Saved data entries

-- ==== Sys2Proof/Machine/Rom.lean ====
section
/-! DEFINITION. The witness ROM (20_memory.md R41 to R43): a constant of the hardware laid out from the table. -/

namespace Sys2Proof.Machine

/-- The word `PMAX_k = bound_k - 1`, the largest `p` the row serves (R42). -/
def WitnessRow.pmax (r : WitnessRow) : Word := BitVec.ofNat 64 (r.bound - 1)

/-- The words of one row: `PMAX`, the witnesses in order, the sentinel (R42). -/
def WitnessRow.words (r : WitnessRow) : List Word := WitnessRow.pmax r :: r.witnesses ++ [sentinel]

/-- `WROM`: the rows one after the other, row 0 at address 0 (R42). -/
def wrom (t : List WitnessRow) : List Word := t.flatMap WitnessRow.words

/-- `ROWADDR(k)`: the address of the first word of row `k` (R42). -/
def rowAddr (t : List WitnessRow) (k : Nat) : Nat := ((t.take k).map fun r => r.witnesses.length + 2).sum

/-- `RomRead(addr)` (R43): outside the ROM there is no word, and no default one is made up (U10, log 12). -/
def romRead (t : List WitnessRow) (addr : Nat) : Option Word := (wrom t)[addr]?

end Sys2Proof.Machine
end

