-- ==== Sys2Proof/Laws/Arith.lean ====
section
/-! SUPPORT. The arithmetic of MM and ME meets its contract (40_mulmod.md R87, 41_powmod.md R104): one lemma per
function, saying what number it returns. The loops are handled by their invariants. -/

namespace Sys2Proof.Machine


/-- `addmod` is the exact sum's residue (R85). -/
theorem addmod_toNat {x y m : Word} (hx : x < m) (hy : y < m) :
    (addmod x y m).toNat = (x.toNat + y.toNat) % m.toNat := by
  have hx' : x.toNat < m.toNat := hx
  have hy' : y.toNat < m.toNat := hy
  have hm : m.toNat < 2 ^ 64 := m.isLt
  unfold addmod
  simp only [BitVec.le_def, BitVec.toNat_add, BitVec.toNat_setWidth]
  split
  · next h =>
    rw [BitVec.toNat_setWidth, BitVec.toNat_sub, BitVec.toNat_add]
    simp only [BitVec.toNat_setWidth]
    have e : (x.toNat + y.toNat) % m.toNat = x.toNat + y.toNat - m.toNat := by
      rw [Nat.mod_eq_sub_mod (by omega), Nat.mod_eq_of_lt (by omega)]
    omega
  · next h =>
    rw [BitVec.toNat_setWidth, BitVec.toNat_add]
    simp only [BitVec.toNat_setWidth]
    have e : (x.toNat + y.toNat) % m.toNat = x.toNat + y.toNat := Nat.mod_eq_of_lt (by omega)
    omega

/-- `addmod` is a residue (R85). -/
theorem addmod_lt {x y m : Word} (hx : x < m) (hy : y < m) : addmod x y m < m := by
  have h := addmod_toNat hx hy
  have hx' : x.toNat < m.toNat := hx
  rw [BitVec.lt_def, h]
  exact Nat.mod_lt _ (by omega)

/-- A word is twice its half plus its low bit (R89 (f)). -/
theorem toNat_low_bit (y : Word) : y.toNat = 2 * (y >>> 1).toNat + (y.getLsbD 0).toNat := by
  simp only [BitVec.toNat_ushiftRight, BitVec.getLsbD, Nat.testBit_zero, Nat.shiftRight_one]
  rcases Nat.mod_two_eq_zero_or_one y.toNat with h | h <;> simp [h] <;> omega

/-- The accumulator stays a residue (R84). -/
theorem mulAcc_lt {r x y m : Word} (hr : r < m) (hx : x < m) : mulAcc r x y m < m := by
  unfold mulAcc; split
  · exact addmod_lt hr hx
  · exact hr

/-- One accumulation adds `x` when the low bit of `y` is set (R84). -/
theorem mulAcc_toNat {r x y m : Word} (hr : r < m) (hx : x < m) :
    (mulAcc r x y m).toNat = (r.toNat + (y.getLsbD 0).toNat * x.toNat) % m.toNat := by
  unfold mulAcc
  cases h : y.getLsbD 0
  · simpa using (Nat.mod_eq_of_lt hr).symm
  · simpa using addmod_toNat hr hx

/-- The double-and-add loop keeps `r + x * y` modulo `m` (R87). -/
theorem mulLoop_toNat {m : Word} : ∀ (n : Nat) (r x y : Word), r < m → x < m → y.toNat < 2 ^ n →
    (mulLoop m n r x y).toNat = (r.toNat + x.toNat * y.toNat) % m.toNat
  | 0, r, x, y, hr, _, hy => by
    have : y.toNat = 0 := by omega
    simpa [mulLoop, this] using (Nat.mod_eq_of_lt hr).symm
  | n + 1, r, x, y, hr, hx, hy => by
    unfold mulLoop
    split
    · next h => subst h; simpa using (Nat.mod_eq_of_lt hr).symm
    · have hb := toNat_low_bit y
      have hlt : (y >>> 1).toNat < 2 ^ n := by
        rw [pow_succ] at hy; omega
      rw [mulLoop_toNat n _ _ _ (mulAcc_lt hr hx) (addmod_lt hx hx) hlt, mulAcc_toNat hr hx, addmod_toNat hx hx]
      conv_rhs => rw [hb]
      simp only [Nat.add_mod, Nat.mul_mod, Nat.mod_mod]
      simp only [← Nat.add_mod, ← Nat.mul_mod]
      congr 1
      ring

/-- Step 1 of MULMOD gives a residue (R82). -/
theorem mod_lt_of_ne {a m : Word} (hm : m ≠ 0) : a % m < m := by
  rw [BitVec.lt_def, BitVec.toNat_umod]
  exact Nat.mod_lt _ (by have := BitVec.toNat_ne.mp hm; simpa [Nat.pos_iff_ne_zero] using this)

/-- The fast path does not overflow (R83). -/
theorem mulFast_toNat {x y m : Word} (h : fitsFast x y = true) :
    (mulFast x y m).toNat = x.toNat * y.toNat % m.toNat := by
  simp only [fitsFast, Bool.and_eq_true, decide_eq_true_eq, BitVec.le_def] at h
  have hf : fastMax.toNat = 268435455 := rfl
  rw [hf] at h
  have : x.toNat * y.toNat ≤ 268435455 * 268435455 := Nat.mul_le_mul h.1 h.2
  rw [mulFast, BitVec.toNat_umod, BitVec.toNat_mul,
    Nat.mod_eq_of_lt (a := x.toNat * y.toNat) (b := 2 ^ 64) (by omega)]

/-- The wide path does not overflow (R86). -/
theorem mulWide_toNat {x y m : Word} (hm : m ≠ 0) :
    (mulWide x y m).toNat = x.toNat * y.toNat % m.toNat := by
  have h1 : x.toNat * y.toNat < 2 ^ 128 :=
    lt_of_lt_of_eq (Nat.mul_lt_mul'' x.isLt y.isLt) (by norm_num)
  have h2 : x.toNat * y.toNat % m.toNat < 2 ^ 64 :=
    (Nat.mod_lt _ (by have := BitVec.toNat_ne.mp hm; simpa [Nat.pos_iff_ne_zero] using this)).trans m.isLt
  have e (z : Word) : z.toNat % 2 ^ 128 = z.toNat := Nat.mod_eq_of_lt (by have := z.isLt; omega)
  simp only [mulWide, BitVec.toNat_setWidth, BitVec.toNat_umod, BitVec.toNat_mul, e]
  rw [Nat.mod_eq_of_lt h1, Nat.mod_eq_of_lt h2]

/-- The contract of `mulmod` by whichever path (R80, R87). -/
theorem mulmod_toNat (wide : Bool) {a b m : Word} (hm : m ≠ 0) :
    (mulmod wide a b m).toNat = a.toNat * b.toNat % m.toNat := by
  have hpos : 0 < m.toNat := by have := BitVec.toNat_ne.mp hm; simpa [Nat.pos_iff_ne_zero] using this
  simp only [mulmod]
  split
  · next h => rw [mulFast_toNat h]; simp [BitVec.toNat_umod]
  · split
    · rw [mulWide_toNat hm]; simp [BitVec.toNat_umod]
    · rw [mulLoop_toNat 64 _ _ _ (by rw [BitVec.lt_def]; simpa using hpos) (mod_lt_of_ne hm) (BitVec.isLt _)]
      simp [BitVec.toNat_umod]

/-- `mulmod` is a residue (R89 (c)). -/
theorem mulmod_lt (wide : Bool) {a b m : Word} (hm : m ≠ 0) : mulmod wide a b m < m := by
  rw [BitVec.lt_def, mulmod_toNat wide hm]
  exact Nat.mod_lt _ (by have := BitVec.toNat_ne.mp hm; simpa [Nat.pos_iff_ne_zero] using this)

/-- Square-and-multiply keeps `r * x ^ e` modulo `m` (R104). -/
theorem powLoop_toNat (wide : Bool) {m : Word} (hm : m ≠ 0) : ∀ (n : Nat) (r x e : Word), r < m → e.toNat < 2 ^ n →
    (powLoop wide m n r x e).toNat = r.toNat * x.toNat ^ e.toNat % m.toNat
  | 0, r, x, e, hr, he => by
    have : e.toNat = 0 := by omega
    simpa [powLoop, this] using (Nat.mod_eq_of_lt hr).symm
  | n + 1, r, x, e, hr, he => by
    unfold powLoop
    split
    · next h => subst h; simpa using (Nat.mod_eq_of_lt hr).symm
    · have hb := toNat_low_bit e
      have hlt : (e >>> 1).toNat < 2 ^ n := by
        rw [pow_succ] at he; omega
      have hr' : (if e.getLsbD 0 then mulmod wide r x m else r) < m := by
        split
        · exact mulmod_lt wide hm
        · exact hr
      have hrv : (if e.getLsbD 0 then mulmod wide r x m else r).toNat
          = r.toNat * x.toNat ^ (e.getLsbD 0).toNat % m.toNat := by
        cases h : e.getLsbD 0
        · simpa using (Nat.mod_eq_of_lt hr).symm
        · simpa using mulmod_toNat wide hm
      rw [powLoop_toNat wide hm n _ _ _ hr' hlt, hrv, mulmod_toNat wide hm]
      conv_rhs => rw [hb]
      rw [Nat.mul_mod, Nat.mod_mod, Nat.pow_mod, Nat.mod_mod, ← Nat.pow_mod, ← Nat.mul_mod, pow_add, pow_mul]
      ring_nf

/-- The contract of `powmod` (R100, R104). -/
theorem powmod_toNat (wide : Bool) {a e m : Word} (hm : m ≠ 0) :
    (powmod wide a e m).toNat = a.toNat ^ e.toNat % m.toNat := by
  unfold powmod
  rw [powLoop_toNat wide hm 64 _ _ _ (mod_lt_of_ne hm) e.isLt]
  simp only [BitVec.toNat_umod]
  rw [Nat.mul_mod, Nat.mod_mod, Nat.pow_mod, Nat.mod_mod, ← Nat.pow_mod, ← Nat.mul_mod]
  simp
end Sys2Proof.Machine
end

Task brief
Looking at the entries above, can you reproduce exactly the lines from the one that holds "overflow (R83). -/" through the one that holds "theorem mulmod_toNat (wide", and only those?

Solution to this problem
/-- The fast path does not overflow (R83). -/
theorem mulFast_toNat {x y m : Word} (h : fitsFast x y = true) :
    (mulFast x y m).toNat = x.toNat * y.toNat % m.toNat := by
  simp only [fitsFast, Bool.and_eq_true, decide_eq_true_eq, BitVec.le_def] at h
  have hf : fastMax.toNat = 268435455 := rfl
  rw [hf] at h
  have : x.toNat * y.toNat ≤ 268435455 * 268435455 := Nat.mul_le_mul h.1 h.2
  rw [mulFast, BitVec.toNat_umod, BitVec.toNat_mul,
    Nat.mod_eq_of_lt (a := x.toNat * y.toNat) (b := 2 ^ 64) (by omega)]

/-- The wide path does not overflow (R86). -/
theorem mulWide_toNat {x y m : Word} (hm : m ≠ 0) :
    (mulWide x y m).toNat = x.toNat * y.toNat % m.toNat := by
  have h1 : x.toNat * y.toNat < 2 ^ 128 :=
    lt_of_lt_of_eq (Nat.mul_lt_mul'' x.isLt y.isLt) (by norm_num)
  have h2 : x.toNat * y.toNat % m.toNat < 2 ^ 64 :=
    (Nat.mod_lt _ (by have := BitVec.toNat_ne.mp hm; simpa [Nat.pos_iff_ne_zero] using this)).trans m.isLt
  have e (z : Word) : z.toNat % 2 ^ 128 = z.toNat := Nat.mod_eq_of_lt (by have := z.isLt; omega)
  simp only [mulWide, BitVec.toNat_setWidth, BitVec.toNat_umod, BitVec.toNat_mul, e]
  rw [Nat.mod_eq_of_lt h1, Nat.mod_eq_of_lt h2]

/-- The contract of `mulmod` by whichever path (R80, R87). -/
theorem mulmod_toNat (wide : Bool) {a b m : Word} (hm : m ≠ 0) :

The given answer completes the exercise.